Saunders v. Getchell Agency Inc., No. 1:13-CV-00244-JDL, 2014 WL 12539643, at *2-3 (D. Me. Dec. 12, 2014), report and recommendation adopted, 2015 WL 1292594 (D. Me. Mar. 23, 2015).

Although this case involves several questions common to the class that can be resolved on representative evidence, Plaintiff Noll has failed to demonstrate that the TCA exception to the MCA defense — the issue for which Plaintiff bears the burden — is anything other than thoroughly individualized. Instead, Plaintiff has relied on evidence that the members of the collective are subject to the same job duties and pay provisions (i.e., the same Distributor Agreement). I am not persuaded that this is enough. Indeed, on this record, I cannot say what a typical TCA exception presentation will look like, or who the representatives might be. This not only calls for decertification of the existing collective action, but also undermines any inclination I might have had, on another showing, to amend the certification order to shrink the collective to include only those distributors who used personal vehicles to transport Defendants' product. I suspect such a showing might be possible, but not on the summary judgment and certification presentations made by Mr. Noll.


Defendants' Motion for Decertification of the FLSA Collective Action (ECF No. 268) is GRANTED. The FLSA and Declaratory Judgment claims of the Opt-In Plaintiffs are DISMISSED WITHOUT PREJUDICE. Plaintiff Timothy Noll's FLSA and Declaratory Judgment claim is DISMISSED WITH PREJUDICE, based on his failure to substantiate his own recourse to the TCA exception in opposition to Defendants' summary judgment motion.
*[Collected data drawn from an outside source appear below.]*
theorem encSaveReport_eq (s : State) : encSaveReport s = bytesOf (match s.loader.saveReport with
    | .none => [(1, 255), (1, 255), (4, Config.unstated .saveGeneration s.replyCount), (1, 255)]
    | .ok slot generation => [(1, 0), (1, slot), (4, generation), (1, 255)]
    | .failed cause => [(1, 0x1A), (1, 255), (4, Config.unstated .saveGeneration s.replyCount), (1, cause.code)]) := by
  unfold encSaveReport
  cases s.loader.saveReport <;> simp [opt8, Result.code]

/-- Settles O10. -/
theorem identifyAndTheFlagRequestsAnswer : Obligations.IdentifyAndTheFlagRequestsAnswer := by
  intro tag w s
  refine ⟨?identify, rfl, fun hr => ⟨?clear, ?enables⟩, ?status⟩
  case identify =>
    rw [deviceByte_eq, rateBytes_eq]
    simp only [exec, execIdentify, serveIdentify, reply_accepted, List.append_assoc]
    rfl
  case clear =>
    simp only [exec, execClearFlags, whenRunning_of_running hr, serveClearFlags, State.clearFlags_eq, reply_accepted]
  case enables =>
    simp only [exec, execSetFlagEnables, whenRunning_of_running hr, serveSetFlagEnables, State.setEnables_eq, reply_accepted]
  case status =>
    intro zonesIn free report
    have hreport : encSaveReport s = bytesOf report := encSaveReport_eq s
    simp only [bytesOf_append, ← hreport, deviceByte_eq, encStatus, encSaveState, encFlags, encOccChanges,
      tick32, flag8_eq, opt8, List.append_assoc, List.map_cons, List.map_nil, bytesOf_one, bytesOf_two, bytesOf_four, bytesOf_nil,
      List.append_nil]
    rfl

/-! ### The port's checks (R180, R182, R183) -/

/-- Settles O11. -/
theorem thePortChecksInOrderAndRefusalsChangeNothing : Obligations.ThePortChecksInOrderAndRefusalsChangeNothing := by
  intro kind payload s
  refine ⟨fun unknown => ?_, fun k known badly => ?_, fun k f known laid hi hg stopped => ?_, fun notOk notAdjusted => ?_⟩
  · simp only [serveRequest, unknown, refused]
  · simp only [serveRequest, known, badly, refused]
  · have halways : k.always = false := by simp [Kind.always, hi, hg]
    have hs : s.running = false := by simp [State.running, stopped]
    simp [serveRequest, known, laid, halways, whenRunning_of_not hs, refused]
  · have unchanged := (sound_serveRequest kind payload s).2 notOk notAdjusted
    rw [unchanged]
    exact ⟨rfl, rfl⟩

/-! ### Discarded frames (R178, R179) -/

/-- What a latch leaves is the state with other flags. -/
theorem State.latchIf_eq (s : State) (c : Bool) (f : Flag) : s.latchIf c f = { s with flags := (s.latchIf c f).flags } := by
  cases c <;> rfl

/-- What an increment leaves is the state with the counter's new value and other flags (R169). -/
theorem State.countBy_eq (s : State) (k : Counter) (n : Nat) : s.countBy k n =
    { s with live := s.live.put k (satAdd (s.live.get k) n), flags := (s.countBy k n).flags } := State.latchIf_eq ..

theorem State.count_eq (s : State) (k : Counter) : s.count k =
    { s with live := s.live.put k (satAdd (s.live.get k) 1), flags := (s.count k).flags } := State.countBy_eq ..

/-- An increment latches no flag but COUNTER_SATURATED (R169). -/
theorem flagsGrow_countBy (s : State) (k : Counter) (n : Nat) : FlagsGrow [.counterSaturated] s (s.countBy k n) := by
  refine ⟨by rw [State.countBy_flags]; split <;> rfl, fun f => ?_⟩
  rw [State.countBy, hasFlag_latchIf]
  refine ⟨fun h => by rw [State.modLive_flags, h]; rfl, fun hf => ?_⟩
  have hne : f ≠ .counterSaturated := by simpa using hf
  simp [hne]

theorem discarded_discardFrame (s : State) : Discarded s s.discardFrame where
  rest := calc
    s.discardFrame = { (s.modPort fun p => { p with rx := .hunt }).count .framingErrors with flags := s.discardFrame.flags } := rfl
    _ = { s with port := { s.port with rx := .hunt }
                 live := { s.live with framingErrors := min 4294967295 (s.live.framingErrors + 1) }
                 flags := s.discardFrame.flags } := by rw [State.count_eq]; rfl
  latched := by rw [hasFlag_discardFrame]; simp
  flags := by
    refine ⟨enables_discardFrame s, fun f => ?_⟩
    rw [hasFlag_discardFrame]
    refine ⟨fun h => by rw [h]; rfl, fun hf => ?_⟩
    simp only [List.mem_cons, List.not_mem_nil, or_false, not_or] at hf
    simp [hf.1, hf.2]

/-! ### The request queue (R179 to R181) -/

theorem Port.headDue_iff {p : Port} {q : Request} {more : List Request} (hq : p.queue = q :: more) :
    p.headDue = true ↔ p.restartDue = false ∧ (∀ r ∈ p.replies, r.origin = .busy) ∧ q.executed = false := by
  simp [Port.headDue, hq, Reply.ofRequest, and_assoc]

/-- A head request that has not been executed, while no reset is due and only BUSY replies wait, is executed (R180, R181). -/
theorem State.executeHead_of_due {s : State} {q : Request} {more : List Request} (hq : s.port.queue = q :: more)
    (hd : s.port.restartDue = false) (hb : ∀ r ∈ s.port.replies, r.origin = .busy) (hx : q.executed = false) :
    s.executeHead = reply .queued q.kind q.tag (serveRequest q.kind q.payload
      { s with port := { s.port with queue := { q with executed := true } :: more } }) := by
  have marked : s.port.markExecuted = { s.port with queue := { q with executed := true } :: more } := by
    rw [Port.markExecuted, hq]
    rfl
  rw [State.executeHead, if_pos ((Port.headDue_iff hq).mpr ⟨hd, hb, hx⟩), hq]
  simp only [State.modPort, marked]

theorem State.executeHead_of_not_due {s : State} (h : ¬ s.port.headDue = true) : s.executeHead = s := if_neg h

section
variable {s : State} {kind tag : Byte} {payload : List Byte}

theorem State.takeFrame_of_room (h : s.port.queue.length < 4) : s.takeFrame kind tag payload =
    (s.modPort fun p => { p with queue := p.queue ++ [waitingRequest kind tag payload] }).executeHead := if_pos h

theorem State.takeFrame_of_place (h : ¬ s.port.queue.length < 4) (hb : s.port.busyList.length < 4) :
    s.takeFrame kind tag payload = (reply .busy kind tag (refused .busy s)).count .busyReplies := (if_neg h).trans (if_pos hb)

theorem State.takeFrame_of_full (h : ¬ s.port.queue.length < 4) (hb : ¬ s.port.busyList.length < 4) :
    s.takeFrame kind tag payload = s.discardFrame := (if_neg h).trans (if_neg hb)

end

/-- Settles O12. -/
theorem aFrameIsQueuedAnsweredBusyOrDiscarded : Obligations.AFrameIsQueuedAnsweredBusyOrDiscarded := by
  intro kind tag payload s
  refine ⟨rfl, fun hlen => ⟨_, congrArg Host.Outcome.next (if_pos hlen), ?_⟩⟩
  by_cases hroom : s.port.queue.length < 4
  · rw [State.takeFrame_of_room (s := s.modPort fun p => { p with rx := .hunt }) hroom, if_pos hroom]
    intro u
    split
    next idle =>
      obtain ⟨hempty, hdue, hreplies⟩ := idle
      exact State.executeHead_of_due (q := waitingRequest kind tag payload) (more := []) (s := u) (by simp [u, hempty]) hdue hreplies rfl
    next => rfl
  · rw [if_neg hroom]
    by_cases hplace : s.port.busyList.length < 4
    · rw [State.takeFrame_of_place (s := s.modPort fun p => { p with rx := .hunt }) hroom hplace, if_pos hplace]
      refine ⟨flagsGrow_countBy _ .busyReplies 1, ?_⟩
      rw [State.count_eq]
      rfl
    · rw [State.takeFrame_of_full (s := s.modPort fun p => { p with rx := .hunt }) hroom hplace, if_neg hplace]
      exact discarded_discardFrame _

/-! ### The receiver (R178, R200) -/

theorem State.frameGap_iff {s : State} : s.frameGap = true ↔ 20 < s.tick.since s.port.rxLast := decide_eq_true_iff

theorem frameLength_append {l : List Byte} {b : Byte} (h : l.length = 2) : frameLength (l ++ [b]) = some b.toNat := by
  simp [frameLength, h]

/-- A byte that gives a length above 240 discards the frame (R178). -/
theorem takeByte_of_long {l : List Byte} {b : Byte} (h : l.length = 2) (hb : 240 < b.toNat) (s : State) :
    s.takeByte (l ++ [b]) = s.discardFrame := by
  rw [State.takeByte, if_pos]
  rw [frameLength_append h]
  exact ⟨by simp [h], decide_eq_true hb⟩

/-- The bytes after the start of a frame: kind, tag, length, payload and check (R200). -/
def assembled (kind tag : Byte) (payload : List Byte) (hi lo : Byte) : List Byte :=
  kind :: tag :: BitVec.ofNat 8 payload.length :: payload ++ [hi, lo]

section
variable {kind tag : Byte} {payload : List Byte} {hi lo : Byte}

theorem assembled_eq : assembled kind tag payload hi lo = (kind :: tag :: BitVec.ofNat 8 payload.length :: payload) ++ [hi, lo] := rfl

theorem length_assembled : (assembled kind tag payload hi lo).length = payload.length + 5 := by
  simp [assembled]

theorem frameLength_assembled (h : payload.length ≤ 240) : frameLength (assembled kind tag payload hi lo) = some payload.length := by
  simp [frameLength, assembled]
  omega

theorem frameComplete_assembled (h : payload.length ≤ 240) : frameComplete (assembled kind tag payload hi lo) = true := by
  rw [frameComplete, frameLength_assembled h, length_assembled]
  simp

theorem framePayload_assembled : framePayload (assembled kind tag payload hi lo) = payload := by
  rw [framePayload, length_assembled]
  simp [assembled]

theorem beNat_pair (hi lo : Byte) : BitVec.ofNat 16 (beNat [hi, lo]) = hi ++ lo := by
  apply BitVec.eq_of_toNat_eq
  simp only [beNat, List.foldl_cons, List.foldl_nil, BitVec.toNat_ofNat, BitVec.toNat_append]
  have := hi.isLt
  have := lo.isLt
  rw [← Nat.shiftLeft_add_eq_or_of_lt lo.isLt, Nat.shiftLeft_eq]
  omega

theorem frameAgrees_assembled : frameAgrees (assembled kind tag payload hi lo) = true
    ↔ hi ++ lo = crc16 (kind :: tag :: BitVec.ofNat 8 payload.length :: payload) := by
  have hcut : (assembled kind tag payload hi lo).length - 2 = (kind :: tag :: BitVec.ofNat 8 payload.length :: payload).length := by
    simp [assembled]
  rw [frameAgrees, hcut, assembled_eq, List.take_left, List.drop_left, beNat_pair, decide_eq_true_eq]
  exact eq_comm

/-- The byte that completes a frame hands it on where its check agrees, and discards it otherwise (R178, R200). -/
theorem takeByte_assembled (h : payload.length ≤ 240) (s : State) : s.takeByte (assembled kind tag payload hi lo) =
    if hi ++ lo = crc16 (kind :: tag :: BitVec.ofNat 8 payload.length :: payload) then
      (s.modPort fun p => { p with rx := .hunt }).takeFrame kind tag payload
    else s.discardFrame := by
  have notLong : ¬ ((assembled kind tag payload hi lo).length = 3
      ∧ (frameLength (assembled kind tag payload hi lo)).any (Config.maxPayload < ·) = true) := by
    rw [length_assembled]
    omega
  rw [State.takeByte, if_neg notLong, if_pos (frameComplete_assembled h), framePayload_assembled]
  exact if_congr frameAgrees_assembled rfl rfl

end

/-- A byte that neither completes a frame nor gives a length above 240 is taken (R178). -/
theorem takeByte_of_short {l : List Byte} {b : Byte} (h : l.length < 2 ∨ (l.length = 2 ∧ b.toNat ≤ 240)
      ∨ ∃ n : Byte, l[2]? = some n ∧ n.toNat ≤ 240 ∧ l.length + 1 < n.toNat + 5) (s : State) :
    s.takeByte (l ++ [b]) = s.modPort fun p => { p with rx := .inFrame (l ++ [b]), rxLast := s.tick } := by
  have hlen : (l ++ [b]).length = l.length + 1 := by simp
  rcases h with short | ⟨two, small⟩ | ⟨n, third, small, before⟩
  · have none : frameLength (l ++ [b]) = none := by
      simp [frameLength, hlen]
      omega
    rw [State.takeByte, frameComplete, none, if_neg (by simp), if_neg (by simp)]
  · rw [State.takeByte, frameComplete, frameLength_append two, if_neg, if_neg]
    · simp [two]
    · exact fun h => absurd (of_decide_eq_true (p := 240 < b.toNat) h.2) (Nat.not_lt.mpr small)
  · have hl : 2 < l.length := (List.getElem?_eq_some_iff.mp third).1
    have hn : frameLength (l ++ [b]) = some n.toNat := by
      rw [frameLength, List.getElem?_append_left hl, third]
      rfl
    rw [State.takeByte, frameComplete, hn, if_neg, if_neg]
    · simp
      omega
    · simp
      omega

theorem exec_frameDiscarded_of_inFrame {s : State} {l : List Byte} (h : s.port.rx = .inFrame l) :
    exec .frameDiscarded s = .next s.discardFrame ∧ exec .frameGapTimeout s = .next s.discardFrame := by
  have hin : s.port.inFrame = true := Port.inFrame_iff.mpr ⟨l, h⟩
  simp only [exec, execFrameDiscarded, execFrameGapTimeout, if_pos hin, and_self]

theorem exec_frameDiscarded_of_hunt {s : State} (h : s.port.rx = .hunt) :
    exec .frameDiscarded s = .next s ∧ exec .frameGapTimeout s = .next s := by
  have hin : ¬ s.port.inFrame = true := by simp [Port.inFrame, h]
  simp only [exec, execFrameDiscarded, execFrameGapTimeout, if_neg hin, and_self]

theorem exec_frameByteReceived_of_inFrame {s : State} {l : List Byte} (h : s.port.rx = .inFrame l) (b : Byte) :
    exec (.frameByteReceived b) s =
      .next (if 20 < s.tick.since s.port.rxLast then s.discardFrame.huntByte b else s.takeByte (l ++ [b])) := by
  simp only [exec, execFrameByteReceived, h, State.frameGap_iff]

theorem exec_frameByteReceived_of_hunt {s : State} (h : s.port.rx = .hunt) (b : Byte) :
    exec (.frameByteReceived b) s = .next (s.huntByte b) := by
  simp only [exec, execFrameByteReceived, h]

theorem huntByte_discardFrame (s : State) (b : Byte) : s.discardFrame.huntByte b = if b = 0xA5 then
    { s.discardFrame with port := { s.discardFrame.port with rx := .inFrame [], rxLast := s.tick } } else s.discardFrame := by
  rw [State.huntByte, (discarded_discardFrame s).rest]
  rfl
1. I granted summary judgment in favor of Defendants on the state law claims.
2. The Distributor Agreement does not allow distributors to sell stales to the public, thought distributors may sell stale products to purchasers for non-human consumption. Distributor Agreement § 12.3. The record also reflects that the thrift stores maintain accounts with Defendants so that Defendants receive payment from the thrift stores rather than the distributors.
3. Some distributors employ others to perform their duties.